(Records from a dataset)
********************
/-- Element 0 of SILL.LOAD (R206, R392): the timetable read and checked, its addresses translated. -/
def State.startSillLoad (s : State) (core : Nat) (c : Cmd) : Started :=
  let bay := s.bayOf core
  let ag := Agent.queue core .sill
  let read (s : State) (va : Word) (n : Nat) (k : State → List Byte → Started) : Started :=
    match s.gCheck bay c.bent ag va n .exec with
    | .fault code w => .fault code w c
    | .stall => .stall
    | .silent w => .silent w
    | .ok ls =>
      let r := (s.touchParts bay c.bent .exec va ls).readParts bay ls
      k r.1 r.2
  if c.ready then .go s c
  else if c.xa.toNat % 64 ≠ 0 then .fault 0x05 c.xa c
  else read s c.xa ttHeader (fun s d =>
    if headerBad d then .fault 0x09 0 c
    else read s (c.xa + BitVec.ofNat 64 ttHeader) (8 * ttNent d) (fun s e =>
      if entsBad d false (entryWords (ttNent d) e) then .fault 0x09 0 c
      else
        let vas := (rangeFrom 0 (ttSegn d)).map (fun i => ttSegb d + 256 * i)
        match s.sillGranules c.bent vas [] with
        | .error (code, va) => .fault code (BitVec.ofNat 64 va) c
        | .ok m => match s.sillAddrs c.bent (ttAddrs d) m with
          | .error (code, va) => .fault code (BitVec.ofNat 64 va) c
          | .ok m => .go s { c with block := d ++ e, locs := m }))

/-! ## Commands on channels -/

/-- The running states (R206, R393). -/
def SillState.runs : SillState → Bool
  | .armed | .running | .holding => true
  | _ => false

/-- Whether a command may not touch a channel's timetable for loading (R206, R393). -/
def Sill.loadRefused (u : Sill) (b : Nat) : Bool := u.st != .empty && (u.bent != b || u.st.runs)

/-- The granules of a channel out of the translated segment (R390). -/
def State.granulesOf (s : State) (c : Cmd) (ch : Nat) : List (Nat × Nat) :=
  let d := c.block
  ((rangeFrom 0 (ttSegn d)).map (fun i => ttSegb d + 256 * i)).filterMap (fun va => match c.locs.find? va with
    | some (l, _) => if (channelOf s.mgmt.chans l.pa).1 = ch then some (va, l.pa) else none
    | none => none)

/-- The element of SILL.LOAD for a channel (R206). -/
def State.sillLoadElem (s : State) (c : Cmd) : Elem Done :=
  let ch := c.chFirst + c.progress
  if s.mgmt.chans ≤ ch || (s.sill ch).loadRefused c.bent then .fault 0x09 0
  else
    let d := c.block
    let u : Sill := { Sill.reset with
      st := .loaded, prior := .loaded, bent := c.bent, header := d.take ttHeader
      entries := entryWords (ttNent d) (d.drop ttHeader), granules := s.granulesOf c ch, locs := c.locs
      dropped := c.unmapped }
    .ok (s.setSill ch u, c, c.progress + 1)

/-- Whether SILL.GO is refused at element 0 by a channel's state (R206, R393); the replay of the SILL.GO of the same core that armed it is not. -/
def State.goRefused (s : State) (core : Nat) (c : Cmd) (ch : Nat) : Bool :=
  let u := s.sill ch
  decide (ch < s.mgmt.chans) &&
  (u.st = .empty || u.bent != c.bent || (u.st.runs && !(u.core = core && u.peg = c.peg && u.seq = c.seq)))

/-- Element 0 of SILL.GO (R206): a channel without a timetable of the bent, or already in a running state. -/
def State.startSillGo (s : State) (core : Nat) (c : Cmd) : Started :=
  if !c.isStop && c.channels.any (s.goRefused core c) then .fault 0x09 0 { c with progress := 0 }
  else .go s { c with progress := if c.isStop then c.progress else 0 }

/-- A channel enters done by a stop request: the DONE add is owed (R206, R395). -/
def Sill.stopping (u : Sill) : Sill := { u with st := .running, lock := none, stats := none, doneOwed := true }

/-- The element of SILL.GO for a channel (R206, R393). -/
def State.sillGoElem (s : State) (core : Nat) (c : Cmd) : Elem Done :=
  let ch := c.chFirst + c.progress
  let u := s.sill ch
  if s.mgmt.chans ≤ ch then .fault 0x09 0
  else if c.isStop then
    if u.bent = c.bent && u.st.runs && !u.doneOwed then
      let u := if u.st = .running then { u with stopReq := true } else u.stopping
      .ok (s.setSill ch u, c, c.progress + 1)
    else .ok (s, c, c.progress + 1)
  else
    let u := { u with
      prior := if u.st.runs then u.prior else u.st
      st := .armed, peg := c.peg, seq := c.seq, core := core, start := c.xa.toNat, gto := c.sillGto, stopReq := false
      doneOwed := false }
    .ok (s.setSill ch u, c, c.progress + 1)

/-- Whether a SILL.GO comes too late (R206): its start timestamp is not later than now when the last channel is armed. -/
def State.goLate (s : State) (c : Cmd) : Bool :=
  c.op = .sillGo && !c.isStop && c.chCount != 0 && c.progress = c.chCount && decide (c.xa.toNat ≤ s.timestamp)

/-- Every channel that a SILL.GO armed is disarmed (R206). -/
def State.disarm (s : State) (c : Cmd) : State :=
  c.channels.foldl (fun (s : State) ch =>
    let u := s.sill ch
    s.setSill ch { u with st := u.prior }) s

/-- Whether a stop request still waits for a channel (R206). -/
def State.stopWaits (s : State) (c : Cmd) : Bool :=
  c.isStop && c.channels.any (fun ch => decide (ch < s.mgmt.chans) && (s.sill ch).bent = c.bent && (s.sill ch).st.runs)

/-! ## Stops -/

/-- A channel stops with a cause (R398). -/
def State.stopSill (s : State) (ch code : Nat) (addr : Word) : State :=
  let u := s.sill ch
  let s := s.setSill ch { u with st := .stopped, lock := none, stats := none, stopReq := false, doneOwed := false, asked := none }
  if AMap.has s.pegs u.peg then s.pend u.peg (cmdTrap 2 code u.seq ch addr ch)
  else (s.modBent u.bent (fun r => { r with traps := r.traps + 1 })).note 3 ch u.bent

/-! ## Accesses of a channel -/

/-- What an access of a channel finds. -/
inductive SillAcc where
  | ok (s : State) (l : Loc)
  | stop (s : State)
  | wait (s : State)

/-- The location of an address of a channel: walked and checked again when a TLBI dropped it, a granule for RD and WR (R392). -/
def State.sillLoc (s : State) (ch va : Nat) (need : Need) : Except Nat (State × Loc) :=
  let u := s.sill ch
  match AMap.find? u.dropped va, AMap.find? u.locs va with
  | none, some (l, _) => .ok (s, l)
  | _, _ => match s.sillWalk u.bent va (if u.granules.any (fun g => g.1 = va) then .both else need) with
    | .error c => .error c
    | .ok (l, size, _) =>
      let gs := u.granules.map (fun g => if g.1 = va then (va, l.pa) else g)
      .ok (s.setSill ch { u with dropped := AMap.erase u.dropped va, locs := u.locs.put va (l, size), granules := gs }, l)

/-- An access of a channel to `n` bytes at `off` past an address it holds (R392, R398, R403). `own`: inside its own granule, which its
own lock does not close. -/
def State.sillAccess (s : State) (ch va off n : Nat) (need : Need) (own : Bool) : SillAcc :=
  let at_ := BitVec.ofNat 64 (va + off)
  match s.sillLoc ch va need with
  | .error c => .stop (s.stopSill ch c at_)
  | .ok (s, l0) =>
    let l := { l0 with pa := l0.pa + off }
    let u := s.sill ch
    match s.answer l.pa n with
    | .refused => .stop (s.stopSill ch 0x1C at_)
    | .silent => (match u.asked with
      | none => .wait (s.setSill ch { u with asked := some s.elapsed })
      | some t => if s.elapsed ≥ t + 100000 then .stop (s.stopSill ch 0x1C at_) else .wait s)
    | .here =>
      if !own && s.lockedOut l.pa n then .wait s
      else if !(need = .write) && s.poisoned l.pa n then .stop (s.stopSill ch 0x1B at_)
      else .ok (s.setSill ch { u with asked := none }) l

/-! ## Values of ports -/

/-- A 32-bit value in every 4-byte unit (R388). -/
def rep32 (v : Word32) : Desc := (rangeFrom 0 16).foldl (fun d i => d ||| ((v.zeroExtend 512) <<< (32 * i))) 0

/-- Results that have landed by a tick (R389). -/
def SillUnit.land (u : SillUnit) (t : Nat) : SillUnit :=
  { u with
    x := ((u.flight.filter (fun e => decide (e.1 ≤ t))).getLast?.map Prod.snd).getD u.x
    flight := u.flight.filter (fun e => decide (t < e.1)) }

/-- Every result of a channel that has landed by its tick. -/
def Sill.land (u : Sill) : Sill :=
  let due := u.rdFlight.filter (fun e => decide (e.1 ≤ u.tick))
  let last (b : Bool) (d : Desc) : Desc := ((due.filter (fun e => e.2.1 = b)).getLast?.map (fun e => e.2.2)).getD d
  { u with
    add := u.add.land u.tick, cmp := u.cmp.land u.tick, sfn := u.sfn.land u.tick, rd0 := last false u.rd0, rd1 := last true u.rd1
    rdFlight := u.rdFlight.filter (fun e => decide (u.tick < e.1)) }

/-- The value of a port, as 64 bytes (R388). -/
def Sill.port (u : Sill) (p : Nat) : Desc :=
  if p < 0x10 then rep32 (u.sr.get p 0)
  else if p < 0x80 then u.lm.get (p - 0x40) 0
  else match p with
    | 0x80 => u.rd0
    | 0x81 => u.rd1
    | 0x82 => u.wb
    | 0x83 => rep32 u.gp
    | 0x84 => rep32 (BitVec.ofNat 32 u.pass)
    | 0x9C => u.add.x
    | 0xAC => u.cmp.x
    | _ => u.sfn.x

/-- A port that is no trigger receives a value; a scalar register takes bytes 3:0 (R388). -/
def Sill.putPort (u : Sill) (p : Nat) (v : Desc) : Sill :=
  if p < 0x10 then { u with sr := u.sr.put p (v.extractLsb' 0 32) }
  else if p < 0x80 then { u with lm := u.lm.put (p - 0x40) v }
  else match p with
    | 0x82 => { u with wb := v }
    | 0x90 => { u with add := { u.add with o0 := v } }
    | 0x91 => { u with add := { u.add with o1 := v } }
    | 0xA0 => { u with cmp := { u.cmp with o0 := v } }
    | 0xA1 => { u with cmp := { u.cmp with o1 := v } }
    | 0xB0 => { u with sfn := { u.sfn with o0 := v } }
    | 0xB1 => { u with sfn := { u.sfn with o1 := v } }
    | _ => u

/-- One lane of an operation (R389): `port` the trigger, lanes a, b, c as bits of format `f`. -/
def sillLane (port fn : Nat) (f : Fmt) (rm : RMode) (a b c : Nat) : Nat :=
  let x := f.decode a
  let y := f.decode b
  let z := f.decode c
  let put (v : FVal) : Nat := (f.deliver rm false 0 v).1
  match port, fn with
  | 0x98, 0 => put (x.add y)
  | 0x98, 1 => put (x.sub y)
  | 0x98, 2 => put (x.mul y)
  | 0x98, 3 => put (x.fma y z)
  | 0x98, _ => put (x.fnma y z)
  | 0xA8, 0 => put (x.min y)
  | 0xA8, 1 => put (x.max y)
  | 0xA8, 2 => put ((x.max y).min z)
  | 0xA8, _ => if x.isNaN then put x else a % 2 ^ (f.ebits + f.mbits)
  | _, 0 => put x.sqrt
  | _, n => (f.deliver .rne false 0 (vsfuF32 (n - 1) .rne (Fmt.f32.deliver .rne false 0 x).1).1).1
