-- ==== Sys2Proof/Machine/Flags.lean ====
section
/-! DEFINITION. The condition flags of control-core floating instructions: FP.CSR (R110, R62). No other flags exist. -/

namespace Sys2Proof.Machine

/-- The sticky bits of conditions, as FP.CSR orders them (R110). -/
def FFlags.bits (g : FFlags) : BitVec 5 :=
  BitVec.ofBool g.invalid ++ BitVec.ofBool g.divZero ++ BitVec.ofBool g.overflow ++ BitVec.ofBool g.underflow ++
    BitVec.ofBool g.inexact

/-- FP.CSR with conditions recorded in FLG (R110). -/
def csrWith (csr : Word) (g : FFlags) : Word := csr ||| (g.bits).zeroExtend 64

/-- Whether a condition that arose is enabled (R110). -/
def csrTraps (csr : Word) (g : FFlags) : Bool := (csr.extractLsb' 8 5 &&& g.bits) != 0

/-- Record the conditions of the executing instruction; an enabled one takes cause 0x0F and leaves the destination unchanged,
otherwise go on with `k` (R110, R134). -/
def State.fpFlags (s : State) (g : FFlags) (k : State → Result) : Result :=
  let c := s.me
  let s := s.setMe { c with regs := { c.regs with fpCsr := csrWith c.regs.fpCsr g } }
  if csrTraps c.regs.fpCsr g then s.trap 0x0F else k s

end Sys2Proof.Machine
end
********************
## Task brief
Give back, exactly as written, the stretch from the line with "st := .armed, peg" through the line with "st := u.prior", and no other lines from the records above.

## Output below
      st := .armed, peg := c.peg, seq := c.seq, core := core, start := c.xa.toNat, gto := c.sillGto, stopReq := false
      doneOwed := false }
    .ok (s.setSill ch u, c, c.progress + 1)

/-- Whether a SILL.GO comes too late (R206): its start timestamp is not later than now when the last channel is armed. -/
def State.goLate (s : State) (c : Cmd) : Bool :=
  c.op = .sillGo && !c.isStop && c.chCount != 0 && c.progress = c.chCount && decide (c.xa.toNat ≤ s.timestamp)

/-- Every channel that a SILL.GO armed is disarmed (R206). -/
def State.disarm (s : State) (c : Cmd) : State :=
  c.channels.foldl (fun (s : State) ch =>
    let u := s.sill ch
    s.setSill ch { u with st := u.prior }) s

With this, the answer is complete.